What put the book over the top? I can only guess it was the enemy of weak servers everywhere, the one and only Instalanche. Glenn, Helen and I had a fun chat and it's well worth listening to. I was reminded how well my thesis and that of An Army of Davids dovetail. Buy them both!
In non-fiction, it's Number 5:
Reed Hastings ("Belongs on your shelf between Tipping Point and Freakonomics") was more right than he knew.
http://www.szv.hu/csordas-attila/blog/20060712/niche-culture-long-tail-the-perspective-of-niche-science-philosophy
Interesting to read, that in the seventies and eighties, in the childhood of Anderson the only places in America to go outside mainstream were library and comic book shop which was definitely other than products of broadcast mass culture.

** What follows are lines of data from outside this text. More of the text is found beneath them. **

-- ==== Sys2Proof/Machine/MatrixRun.lean ====
section
/-! DEFINITION. MATMUL, MATMUL_ACC and ELEMWISE (R94 to R105), their tile passes on the arrays (R83 to R87, R99), recompute
and retirement (R110 to R113), the stat-table registers (R76, R78) and ABFT_INJECT. -/

namespace Sys2Proof.Machine

open Sys2Proof

/-! ### Fields -/

/-- The fields of a MATMUL or MATMUL_ACC (R94). -/
structure Mm where
  fa : Nat
  fb : Nat
  fo : Nat
  rnd : Nat
  drain : Bool
  load : Bool
  skew : Bool
  id : Nat
  ta : Int
  tb : Int
  tc : Int
  m : Nat
  n : Nat
  k : Nat
  tensor : Nat
  tile : Nat
  aBob : Nat
  bBob : Nat
  aOff : Nat
  aPitch : Nat
  t : Nat
  bOff : Nat
  bPitch : Nat
  out : Nat
  pitch : Nat

def mmOf (b : Bytes) : Mm :=
  let w := u32At b 8
  { fa := w % 32, fb := natField w 9 5, fo := natField w 14 10, rnd := natField w 16 15, drain := bitOf w 17, load := bitOf w 18
    skew := bitOf w 19, id := natField w 23 20, ta := i8At b 12, tb := i8At b 13, tc := i8At b 14, m := u16At b 16, n := u16At b 18
    k := u16At b 20, tensor := u16At b 22, tile := u32At b 24, aBob := u8At b 28, bBob := u8At b 29, aOff := u24At b 32
    aPitch := u16At b 36, t := u16At b 38, bOff := u24At b 40, bPitch := u16At b 44, out := u64At b 48, pitch := u32At b 56 }

def inRange (x lo hi : Nat) : Bool := decide (lo ≤ x) && decide (x ≤ hi)

/-- A pitch of the array layout: at least the minimum, at most 1,024, a multiple of 4 (R88, R90; R147 names a MATMUL pitch above 1,024
among its cases of FORMAT). -/
def layPitchOk (f : Fmt) (p : Nat) : Bool := inRange p f.minPitch 1024 && decide (p % 4 = 0)

/-- The layouts of A and of B stored transposed (R93). -/
def layA (x : Mm) (f : Fmt) : Lay := ⟨f, x.m, x.k, x.t, x.aPitch, 4⟩
def layB (x : Mm) (f : Fmt) : Lay := ⟨f, x.n, x.k, 128, x.bPitch, 0⟩

/-- An operand of a bobbin that is the context's extends beyond it; a bobbin that is not is RESOURCE (R470). -/
def beyond (s : State) (u : SpoolId) (b off n : Nat) : Bool := !badBobbin s u b && !bobFits s u.e b off n

/-- The conditions of R35, R47, R67 and R95. A row-major OUT_PITCH has no minimum of its own (log 123). -/
def mmBad (u : SpoolId) (s : State) (c : Cmd) : Bool :=
  let b := c.bytes
  let x := mmOf b
  match matFmt x.fa, matFmt x.fb, drainFmt x.fo with
  | some fa, some fb, some fo =>
    !(zeroSpan b 11 1 && zeroSpan b 15 1 && zeroSpan b 30 2 && zeroSpan b 43 1 && zeroSpan b 46 2 && zeroSpan b 60 4 &&
      decide (x.rnd < 3) && decide (x.ta ≠ -128) && decide (x.tb ≠ -128) && decide (x.tc ≠ -128) &&
      inRange x.m 1 32768 && inRange x.n 1 32768 && inRange x.k 1 32768 && inRange x.t 1 512 && decide (u8At b 35 = 4) &&
      layPitchOk fa x.aPitch && layPitchOk fb x.bPitch &&
      (if x.skew then layPitchOk fo x.pitch else decide (x.pitch % 4 = 0)) &&
      !(x.load && (decide (c.opcode = 0x10) || decide (x.fo ≠ 0) || x.skew))) ||
      beyond s u x.aBob x.aOff (layA x fa).bytes || beyond s u x.bBob x.bOff (layB x fb).bytes
  | _, _, _ => true
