-- ==== Sys2Proof/Machine/Fabric.lean ====
section
/-! DEFINITION. The Ehrant transport: ports and the link layer of direct mode (R311 to R319), planes and peers (R330),
connections and their contexts (R324, R325), numbered packets, acknowledgement and retransmission (R320 to R323). -/

namespace Sys2Proof.Machine

open Sys2Proof

/-! ### Accessors -/

def conn (s : State) (c : Nat) : Conn := mapGet s.fab.conns c {}
def setConn (s : State) (c : Nat) (x : Conn) : State := { s with fab := { s.fab with conns := mapSet s.fab.conns c x } }
def port (s : State) (p : Nat) : Port := mapGet s.fab.ports p {}
/-- A port's link layer with the register that shows its replay buffer. -/
def setPort (s : State) (p : Nat) (x : Port) : State :=
  setF { s with fab := { s.fab with ports := mapSet s.fab.ports p x } } (rFabPort p) fFabPortReplayHeld x.replay.length
def peerOf (s : State) (q : Nat) : Peer := mapGet s.fab.peers q {}
def setPeer (s : State) (q : Nat) (x : Peer) : State := { s with fab := { s.fab with peers := mapSet s.fab.peers q x } }

/-- PEER_ID and PEER_ID_VALID in force (R432). -/
def peerIdValid (s : State) : Bool := decide (appliedNat s oPeerIdValid = 1)
def peerId (s : State) : Nat := appliedNat s oPeerId

/-- Direct mode (R343). -/
def direct (s : State) : Bool := decide (objNat s oLinkMode = 0)
def portState (s : State) (p : Nat) : Nat := getF s (rFabPort p) fFabPortState

/-! ### Planes (R311, R330) -/

/-- The port leads to the peer: every port in switched mode, the cabled ones in direct mode. -/
def leadsTo (s : State) (q p : Nat) : Bool :=
  !direct s || (getB s (rFabPort p) fFabPortNeighbourValid && decide (getF s (rFabPort p) fFabPortNeighbour = q))

/-- A plane is UP for a peer. -/
def planeUp (s : State) (q p : Nat) : Bool := decide (portState s p = 2) && !(peerOf s q).failed.elem p && leadsTo s q p
def peerPlanes (s : State) (q : Nat) : List Nat := (List.range 16).filter (planeUp s q)

/-- The time since which a peer has had no plane UP, kept current (R330). -/
def noteDown (s : State) (q : Nat) : State :=
  let x := peerOf s q
  if (peerPlanes s q).isEmpty then setPeer s q { x with downSince := some (x.downSince.getD s.time) }
  else setPeer s q { x with downSince := none }

/-- Every known peer's, after a change of a port. -/
def noteAllDown (s : State) : State := (s.fab.peers.map (fun x => x.1)).foldl noteDown s

/-- The peer counts as unreachable (R330). -/
def unreachable (s : State) (q : Nat) : Bool := decide ((peerOf s q).state = 2)

/-! ### Frames on the wire (R313, R317 to R319) -/

/-- Bytes of a frame of direct mode: Ethernet header, link word, Ehrant header, payload, tag, FCS (R313); it bears no VLAN tag
there (DESIGN CHOICE, log 119). The credits it takes (R319). -/
def frameBytes (f : Frame) : Nat := 54 + f.payload.length + (if f.enc then 16 else 0)
def frameCost (f : Frame) : Nat := if f.cls = 2 then 0 else cdiv (frameBytes f) 256

/-- Bytes 0 to 27 of the header, most significant byte first (R315). -/
def frameHead (f : Frame) : Bytes :=
  let flags := f.first.toNat + 2 * f.last.toNat + 4 * f.fence.toNat + 8 * f.enc.toNat + 16 * f.unit.toNat + 32 * f.retx.toNat + 64 * f.ece.toNat
  natBE 1 (16 + f.cls.toNat) ++ natBE 1 flags ++ natBE 2 f.srcPeer.toNat ++ natBE 2 f.dstPeer.toNat ++ natBE 3 (16 * f.conn.toNat + f.plane.val) ++
    natBE 3 f.psn.toNat ++ natBE 2 f.group.toNat ++ natBE 2 f.opid.toNat ++ natBE 2 f.payload.length ++ natBE 1 f.opcode.toNat ++ natBE 1 f.reason.toNat ++
    natBE 8 f.addr.toNat

/-- The payload of a frame as it is sent (R326): of an encrypted one the AES-256-GCM ciphertext and the tag, under the connection's
key. The nonce's PSN is 0 in a frame without one. -/
def sealBody (s : State) (c : Conn) (ext : Nat) (f : Frame) : Bytes :=
  if f.enc then
    let k := mapGet s.sec.keys (c.part, c.keySlot) {}
    let nonce := natBE 12 (f.srcPeer.toNat * 2 ^ 80 + f.conn.toNat * 2 ^ 60 + k.gen % 2 ^ 16 * 2 ^ 44 + ext % 2 ^ 44)
    let (text, tag) := aesGcm k.key nonce (frameHead { f with plane := 0, retx := false }) f.payload
    text ++ tag
  else f.payload

/-- PCP and DSCP of a class (R314). -/
def classPcp (s : State) (f : Frame) : Nat := objNat s (if f.cls = 0 then oPcpData else if f.cls = 2 then oPcpHalyard else oPcpCtrl)
def classDscp (s : State) (f : Frame) : Nat := objNat s (if f.cls = 0 then oDscpData else if f.cls = 2 then oDscpHalyard else oDscpCtrl)

/-- The UDP source port of a connection on a plane (R313). -/
def udpSource (f : Frame) : Nat := 49152 + (f.conn.toNat * 16 + f.plane.val) % 16384

/-- A frame as its port sends it (R313 to R317): in direct mode always Ethernet encapsulation, with the link word. -/
def wireOf (s : State) (f : Frame) (body : Bytes) : Wire :=
  let en := if direct s then 0 else objNat s oEncap
  let head := frameHead f
  { port := f.plane, encap := en
    etype := if en = 0 then objNat s oEthertype else if en = 1 then 0x0800 else 0x86DD
    udp := if en = 0 then none else some (udpSource f, objNat s oUdpPort)
    pcp := classPcp s f, dscp := classDscp s f
    link := if direct s then natBE 4 (f.lseq.toNat * 2 ^ 20 + f.ackLseq.toNat * 2 ^ 8 + f.credits.toNat) else []
    header := head ++ natBE 4 (crc32c (head ++ body)), body := body }

/-- The opcode LINK_ACK; its frames take no link sequence number and are not held for replay (DESIGN CHOICE, log 21). -/
def isLinkAck (f : Frame) : Bool := decide (f.opcode = 0x32)

/-- Whether a port takes a frame now (R318, R319). -/
def portRoom (s : State) (p : Nat) (f : Frame) : Bool :=
  let x := port s p
  decide (portState s p = 2) &&
    (!direct s || (decide (x.replay.length < 1536) && decide ((x.replay.map frameBytes).sum + frameBytes f ≤ 2 ^ 20) && decide (frameCost f ≤ x.credits)))

/-- A frame leaves on a port with its payload as sent; in direct mode it carries the link word and is kept for replay. -/
def putSealed (s : State) (p : Nat) (f : Frame) (body : Bytes) : State :=
  let f := { f with plane := Fin.ofNat 16 p }
  let s := bump s (rPortTxFrames p) fPortTxFramesTxFrames 1
  let x := port s p
  let (s, f) : State × Frame :=
    if direct s then
      let f := { f with lseq := BitVec.ofNat 12 x.lseq, ackLseq := BitVec.ofNat 12 (x.expect + 4095), credits := BitVec.ofNat 8 (min 255 x.owed) }
      let x := { x with owed := x.owed - min 255 x.owed, unacked := 0 }
      let x := if isLinkAck f then x
        else { x with lseq := (x.lseq + 1) % 4096, replay := x.replay ++ [f], wires := x.wires ++ [wireOf s f body], credits := x.credits - frameCost f }
      (setPort s p x, f)
    else (s, f)
  { s with fab := { s.fab with out := s.fab.out ++ [f], wire := s.fab.wire ++ [wireOf s f body] } }

/-- A frame of no encrypted connection leaves on a port. -/
def putFrame (s : State) (p : Nat) (f : Frame) : State := putSealed s p f f.payload

/-- A frame with the module's own peer id as its source and nothing else. -/
def emptyFrame (s : State) : Frame :=
  { cls := 0, first := true, last := true, fence := false, enc := false, unit := false, retx := false, ece := false
    srcPeer := BitVec.ofNat 16 (peerId s), dstPeer := 0, conn := 0, plane := 0, psn := 0, group := 0, opid := 0, opcode := 0
    reason := 0, addr := 0, payload := [], bad := [], lseq := 0, ackLseq := 0, credits := 0, icrcOk := true, gcmOk := true, ce := false }

/-- The header that a connection gives its frames (R315, R324). -/
def connFrame (s : State) (c : Conn) : Frame :=
  { emptyFrame s with enc := c.enc, dstPeer := BitVec.ofNat 16 c.peer, conn := BitVec.ofNat 20 c.remote }
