/-- A frame of one opcode arrives; what waits tries again first. A frame of another known opcode is not this row's. -/
def receive (s : State) (f : Frame) (opcode : Nat) : State :=
  if (f.opcode.toNat ≠ opcode ∨ 2 < f.cls.toNat) ∧ ¬badFrame f then s
  else
    match takeIn s f with
    | (s, false) => s
    | (s, true) => arrive (retryHeld s) f

/-- ACK_TIMER (R321): arrivals are acknowledged. -/
def execAckTimer (c : BitVec 16) (s : State) : Host.Outcome State Fault Refusal :=
  let s := retryHeld s
  .next (if (conn s c.toNat).open_ ∧ 0 < (conn s c.toNat).ackDue then sendAck s c.toNat else s)

/-- WRITE (R328). -/
def execWrite (f : Frame) (s : State) : Host.Outcome State Fault Refusal := .next (receive s f 0x01)
/-- READ_REQ (R328). -/
def execReadReq (f : Frame) (s : State) : Host.Outcome State Fault Refusal := .next (receive s f 0x02)
/-- READ_RESP (R334). -/
def execReadResp (f : Frame) (s : State) : Host.Outcome State Fault Refusal := .next (receive s f 0x03)
/-- ATOMIC_REQ (R328). -/
def execAtomicReq (f : Frame) (s : State) : Host.Outcome State Fault Refusal := .next (receive s f 0x04)
/-- ATOMIC_RESP (R334). -/
def execAtomicResp (f : Frame) (s : State) : Host.Outcome State Fault Refusal := .next (receive s f 0x05)
/-- SEND (R329). -/
def execSend (f : Frame) (s : State) : Host.Outcome State Fault Refusal := .next (receive s f 0x06)
/-- COLL_DATA (R333). -/
def execCollData (f : Frame) (s : State) : Host.Outcome State Fault Refusal := .next (receive s f 0x10)
/-- DISPATCH_COUNT (R340). -/
def execDispatchCount (f : Frame) (s : State) : Host.Outcome State Fault Refusal := .next (receive s f 0x11)
/-- DISPATCH_GRANT (R340). -/
def execDispatchGrant (f : Frame) (s : State) : Host.Outcome State Fault Refusal := .next (receive s f 0x12)
/-- DISPATCH_ROW (R341). -/
def execDispatchRow (f : Frame) (s : State) : Host.Outcome State Fault Refusal := .next (receive s f 0x13)
/-- COMBINE_REQ (R342). -/
def execCombineReq (f : Frame) (s : State) : Host.Outcome State Fault Refusal := .next (receive s f 0x14)
/-- COMBINE_RESP (R342). -/
def execCombineResp (f : Frame) (s : State) : Host.Outcome State Fault Refusal := .next (receive s f 0x15)

/-! ### What comes back to a sender -/

/-- An event for whatever an identity of the hub names. -/
def ownerEvent (s : State) (id : Nat) : State := if id = 0 then s else combEvent (dispEvent (opEvent s id) id) id

/-- Progress of an operation (R334). -/
def touchOwner (s : State) (id : Nat) : State :=
  { s with fab := { s.fab with
    ops := s.fab.ops.map (fun o => if o.id = id then { o with since := s.time } else o),
    disps := s.fab.disps.map (fun o => if o.id = id then { o with since := s.time } else o),
    combs := s.fab.combs.map (fun o => if o.id = id then { o with since := s.time } else o) } }

/-- ACK (R321 to R323, R334): the packets it acknowledges leave the window; their operations go on. -/
def execAck (f : Frame) (s : State) : Host.Outcome State Fault Refusal :=
  .next (
    if f.cls ≠ 3 ∨ f.opcode = 0x31 then s
    else
      match takeIn s f with
      | (s, false) => s
      | (s, true) =>
        let id := f.conn.toNat
        if ¬(conn s id).open_ then s
        else
          let owners := (((conn s id).inflight.filter (fun x => ackCovers f x.frame.psn.toNat)).map (fun x => x.owner)).dedup
          owners.foldl (fun s o => ownerEvent (touchOwner s o) o) (transportAck s id f))

/-- An operation of the hub ends with a status. -/
def failOp (s : State) (o : FabOp) (a : Act) : State :=
  match spoolCmd s o.u o.slot with
  | none => dropOp s o.id
  | some c => if c.phase = .ended then dropOp s o.id else applyAct s (dropOp s o.id) o.u c a
def failDisp (s : State) (d : Disp) (a : Act) : State :=
  match spoolCmd s d.u d.slot with
  | none => dropDisp s d.id
  | some c => if c.phase = .ended then dropDisp s d.id else applyAct s (dropDisp s d.id) d.u c a
def failComb (s : State) (d : Comb) (a : Act) : State :=
  match spoolCmd s d.u d.slot with
  | none => dropComb s d.id
  | some c => if c.phase = .ended then dropComb s d.id else applyAct s (dropComb s d.id) d.u c a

The traces go back to a part of culture, which was arrogantly called high culture before. I think that this culture was always persisted in a niche.
Now my comment is that the rising niche culture is a great possibility to revitalize science and philosophy in the niches and offers new and powerful tools extending them to other niche cultures only by shared interest and not by the commands of an ever cloudy "you must read this" authority. You'd better popularise science et al. with a bottom-up way, not by a top-down effort. Web is clearly the future of these disciplines.
Posted by: Attila Chordash | July 12, 2006 at 06:19 AM
I saw that review on your book I just received (thanks again!) and I can't believe that your book REALLY is 'between freakonomics and tipping point'! Whoa! Nicely done!
Posted by: avalon | July 12, 2006 at 09:24 AM
Impressed that you have coverage in fortune magazine, referenced on cnnfn (money).